**Data for this exercise**:
- - - -

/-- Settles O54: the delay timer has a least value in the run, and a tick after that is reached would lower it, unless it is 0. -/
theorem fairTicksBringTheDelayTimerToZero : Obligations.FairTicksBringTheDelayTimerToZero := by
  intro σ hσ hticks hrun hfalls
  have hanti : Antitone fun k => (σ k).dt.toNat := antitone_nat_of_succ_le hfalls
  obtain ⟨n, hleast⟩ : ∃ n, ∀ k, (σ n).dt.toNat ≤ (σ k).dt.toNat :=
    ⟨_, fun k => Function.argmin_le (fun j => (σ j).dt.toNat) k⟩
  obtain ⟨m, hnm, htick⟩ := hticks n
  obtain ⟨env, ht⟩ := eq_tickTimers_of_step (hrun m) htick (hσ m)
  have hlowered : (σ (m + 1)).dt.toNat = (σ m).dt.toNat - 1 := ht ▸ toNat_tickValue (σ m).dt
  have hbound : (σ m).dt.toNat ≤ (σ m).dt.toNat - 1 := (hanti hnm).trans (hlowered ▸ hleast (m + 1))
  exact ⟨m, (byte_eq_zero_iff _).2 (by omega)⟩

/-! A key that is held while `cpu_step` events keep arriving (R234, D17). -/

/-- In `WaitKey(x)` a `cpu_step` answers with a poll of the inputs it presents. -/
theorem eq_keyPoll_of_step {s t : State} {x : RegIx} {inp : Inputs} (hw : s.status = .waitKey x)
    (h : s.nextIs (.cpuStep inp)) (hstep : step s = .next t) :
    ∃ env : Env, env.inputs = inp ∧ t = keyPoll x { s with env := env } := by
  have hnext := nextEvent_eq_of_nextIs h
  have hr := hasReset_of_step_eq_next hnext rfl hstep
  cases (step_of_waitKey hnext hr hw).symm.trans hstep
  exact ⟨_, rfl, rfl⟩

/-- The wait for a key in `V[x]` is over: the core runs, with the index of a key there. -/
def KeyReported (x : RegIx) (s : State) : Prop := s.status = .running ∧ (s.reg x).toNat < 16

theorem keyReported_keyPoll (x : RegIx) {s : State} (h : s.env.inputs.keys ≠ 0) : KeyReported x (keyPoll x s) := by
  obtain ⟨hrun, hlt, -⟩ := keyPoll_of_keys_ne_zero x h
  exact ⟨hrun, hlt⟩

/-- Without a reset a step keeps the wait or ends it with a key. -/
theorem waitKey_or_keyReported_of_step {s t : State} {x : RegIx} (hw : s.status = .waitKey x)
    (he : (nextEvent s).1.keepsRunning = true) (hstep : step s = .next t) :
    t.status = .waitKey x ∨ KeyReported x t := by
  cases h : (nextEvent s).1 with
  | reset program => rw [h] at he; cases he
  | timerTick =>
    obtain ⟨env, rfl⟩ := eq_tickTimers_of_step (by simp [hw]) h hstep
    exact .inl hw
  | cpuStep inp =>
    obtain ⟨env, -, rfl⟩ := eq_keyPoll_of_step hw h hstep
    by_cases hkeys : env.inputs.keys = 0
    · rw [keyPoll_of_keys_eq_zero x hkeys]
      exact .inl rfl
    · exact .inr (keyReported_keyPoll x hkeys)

- - - -

**Exercise aim**: All records above must be printed again, exactly.

**Answer to this problem**:
/-- Settles O54: the delay timer has a least value in the run, and a tick after that is reached would lower it, unless it is 0. -/
theorem fairTicksBringTheDelayTimerToZero : Obligations.FairTicksBringTheDelayTimerToZero := by
  intro σ hσ hticks hrun hfalls
  have hanti : Antitone fun k => (σ k).dt.toNat := antitone_nat_of_succ_le hfalls
  obtain ⟨n, hleast⟩ : ∃ n, ∀ k, (σ n).dt.toNat ≤ (σ k).dt.toNat :=
    ⟨_, fun k => Function.argmin_le (fun j => (σ j).dt.toNat) k⟩
  obtain ⟨m, hnm, htick⟩ := hticks n
  obtain ⟨env, ht⟩ := eq_tickTimers_of_step (hrun m) htick (hσ m)
  have hlowered : (σ (m + 1)).dt.toNat = (σ m).dt.toNat - 1 := ht ▸ toNat_tickValue (σ m).dt
  have hbound : (σ m).dt.toNat ≤ (σ m).dt.toNat - 1 := (hanti hnm).trans (hlowered ▸ hleast (m + 1))
  exact ⟨m, (byte_eq_zero_iff _).2 (by omega)⟩

/-! A key that is held while `cpu_step` events keep arriving (R234, D17). -/

/-- In `WaitKey(x)` a `cpu_step` answers with a poll of the inputs it presents. -/
theorem eq_keyPoll_of_step {s t : State} {x : RegIx} {inp : Inputs} (hw : s.status = .waitKey x)
    (h : s.nextIs (.cpuStep inp)) (hstep : step s = .next t) :
    ∃ env : Env, env.inputs = inp ∧ t = keyPoll x { s with env := env } := by
  have hnext := nextEvent_eq_of_nextIs h
  have hr := hasReset_of_step_eq_next hnext rfl hstep
  cases (step_of_waitKey hnext hr hw).symm.trans hstep
  exact ⟨_, rfl, rfl⟩

/-- The wait for a key in `V[x]` is over: the core runs, with the index of a key there. -/
def KeyReported (x : RegIx) (s : State) : Prop := s.status = .running ∧ (s.reg x).toNat < 16

theorem keyReported_keyPoll (x : RegIx) {s : State} (h : s.env.inputs.keys ≠ 0) : KeyReported x (keyPoll x s) := by
  obtain ⟨hrun, hlt, -⟩ := keyPoll_of_keys_ne_zero x h
  exact ⟨hrun, hlt⟩

/-- Without a reset a step keeps the wait or ends it with a key. -/
theorem waitKey_or_keyReported_of_step {s t : State} {x : RegIx} (hw : s.status = .waitKey x)
    (he : (nextEvent s).1.keepsRunning = true) (hstep : step s = .next t) :
    t.status = .waitKey x ∨ KeyReported x t := by
  cases h : (nextEvent s).1 with
  | reset program => rw [h] at he; cases he
  | timerTick =>
    obtain ⟨env, rfl⟩ := eq_tickTimers_of_step (by simp [hw]) h hstep
    exact .inl hw
  | cpuStep inp =>
    obtain ⟨env, -, rfl⟩ := eq_keyPoll_of_step hw h hstep
    by_cases hkeys : env.inputs.keys = 0
    · rw [keyPoll_of_keys_eq_zero x hkeys]
      exact .inl rfl
    · exact .inr (keyReported_keyPoll x hkeys)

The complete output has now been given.